3 Steps to Creating Winning SEO Content in 2019
Having just completed writing a book about SEO for Penguin Random House, I spent much of the last six months doing a deep dive into how to create a winning digital strategy for businesses in New Zealand and Australia.
Through this research, I discovered one thing that companies spend a lot of time on – but generally execute really poorly – is their content strategy. In this article, I have picked out the top three elements for producing content that Google (and your customers!) will love.
Go Deep
In 2018, Pure SEO undertook a deep dive into Australasian search results, with our findings matching studies undertaken by similar agencies in the US and UK. Google (and searchers) love to engage with highly informative, interesting, and comprehensive content.
My advice is to create content that is at least 2,000 words long (how-to guides, independent research, long-form blog posts, or interviews).

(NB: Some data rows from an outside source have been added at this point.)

-- ==== Sys2Proof/WellFormed.lean ====
section
/-!
DEFINITION. Which commands can reach the part: a payload or a value fits its frame, an identity is one a rig can
announce, a run of characters is not empty, a stray frame is a REPLY or a NOTICE, and an unknown code names no command. The meanings
are total: they answer a command outside these bounds too.
-/

namespace Sys2Proof

/-- A payload that fits a desk frame (R187). -/
def fitsFrame (payload : List Byte) : Bool := payload.length ≤ Config.payloadMax

/-- An item's value that fits a desk frame behind the item number and the instance (TABLE 12-2). -/
def fitsItem (value : List Byte) : Bool := value.length + 3 ≤ Config.payloadMax

/-- Is the command one that can reach the part? -/
def Instr.wf : Instr → Bool
  | .powerOnReset | .showClockSample _ | .wordClockEdge _ _ | .wordClockQualified _ _ | .wordClockSilence => true
  | .holdover | .frameTick | .beatCommit | .forceDue _ | .cueBannerExpiry | .beatOnset | .finishingEnd => true
  | .voiceStart _ | .voiceEnd _ _ _ => true
  | .status _ _ _ | .done _ _ | .refused _ _ _ | .rigLineBreak _ | .replyTimeout _ | .rigPresenceExpiry _ => true
  | .frameStart _ | .frameEnd _ | .frameAbort _ | .cameraExpiry _ | .relayStateChange => true
  | .replySent _ | .notice _ | .noticeSent _ | .deskLineBreak _ | .deskPresenceExpiry _ => true
  | .announce _ identity => isIdentity identity
  | .rigInvalidMessage _ chars => !chars.isEmpty
  | .deskBadFrame _ chars => !chars.isEmpty
  | .deskStrayFrame _ f => f.kind ≠ .request && fitsFrame f.payload
  | .unknownCode _ code payload => !commandCodes.contains code && fitsFrame payload
  | .requestWhileBusy _ _ payload => fitsFrame payload
  | .read _ _ payload => fitsFrame payload
  | .setTempo _ p | .nudgeUp _ p | .nudgeDown _ p | .tap _ p | .release _ p | .clipWrite _ p | .clipDefine _ p => fitsFrame p
  | .cueInsert _ p | .cueReplace _ p | .cueDelete _ p | .tableClear _ p | .cueRead _ p | .chaseRead _ p => fitsFrame p
  | .beginShow _ p | .endShow _ p | .go _ p | .back _ p | .jump _ p | .bind _ p | .unbind _ p | .stop _ p => fitsFrame p
  | .holdOff _ p | .ack _ p | .ackOverride _ p | .resumeAt _ p | .mdReady _ p | .resumeGo _ p | .showReset _ p => fitsFrame p
  | .noticeAck _ p | .claimRole _ p | .releaseRole _ p | .resetPort _ p => fitsFrame p
  | .videoRateWrite _ _ v | .liveTempoWrite _ _ v | .laneFieldWrite _ _ _ v | .laneLevelWrite _ _ v => fitsItem v
  | .clipCounterReset _ _ v | .soundSetWrite _ _ v | .rigSlotSettingWrite _ _ _ v | .slotNameWrite _ _ v => fitsItem v
  | .rigCounterReset _ _ _ v | .cameraEnableWrite _ _ v | .cameraCounterReset _ _ _ v | .holdOffWrite _ _ v => fitsItem v
  | .stopLevelWrite _ _ v | .stopProfileWrite _ _ v | .displacedCountReset _ _ v | .resumeCountInWrite _ _ v => fitsItem v
  | .badFrameCountReset _ _ v => fitsItem v
  | .tempoClampedClear _ _ _ v | .vampOverflowClear _ _ _ v | .startIgnoredClear _ _ _ v => fitsItem v
  | .monitorWrite _ _ _ _ v | .noticeMaskWrite _ _ _ v => fitsItem v

end Sys2Proof
end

Make sure the content you produce is interspersed with images, video, graphs and other interesting page elements.
Try to avoid long blocks of text without visual breaks, as this can be exhausting for a reader and there’s a higher possibility of crucial information being lost in a sea of text.
Video
According to Cisco, 80 per cent of all online traffic by 2021 will be video. From a personal perspective, I intend to invest a lot of my company’s time and money in creating video in 2019. With Google now owning YouTube – now the second most-used search engine in the world – it would be remis not to look at a YouTube strategy for your business.
A Searchmetrics whitepaper indicates creating good video on YouTube is also likely to help your Google search results. Their data revealed that 55 per cent of all Google search results contain at least one video, 82 per cent of which originate from YouTube.
Mobile
I also discovered 2018 was the year that people undertook more Google searches on mobile devices than desktops – in 2019 this upward trend will continue to increase. Google has already been talking about this for a couple of years, and recently moved to a mobile-first index (meaning they look at a website’s mobile pages as the primary page for their search index).
Ensuring any web content you produce is optimised for mobile devices should be a given in 2019. If you have a mobile-specific site, it is worth considering moving to a responsive design; your website reformats automatically depending on the device used to access it.
For my main company, I will be bringing on a dedicated content creator. Historically, I have relied on the spare time of our in-house content team who produce content for our clients. Whilst this has been great – and the results have been excellent – I no longer believe it will be enough to deliver the necessary quantity and quality required for a successful SEO campaign in 2019.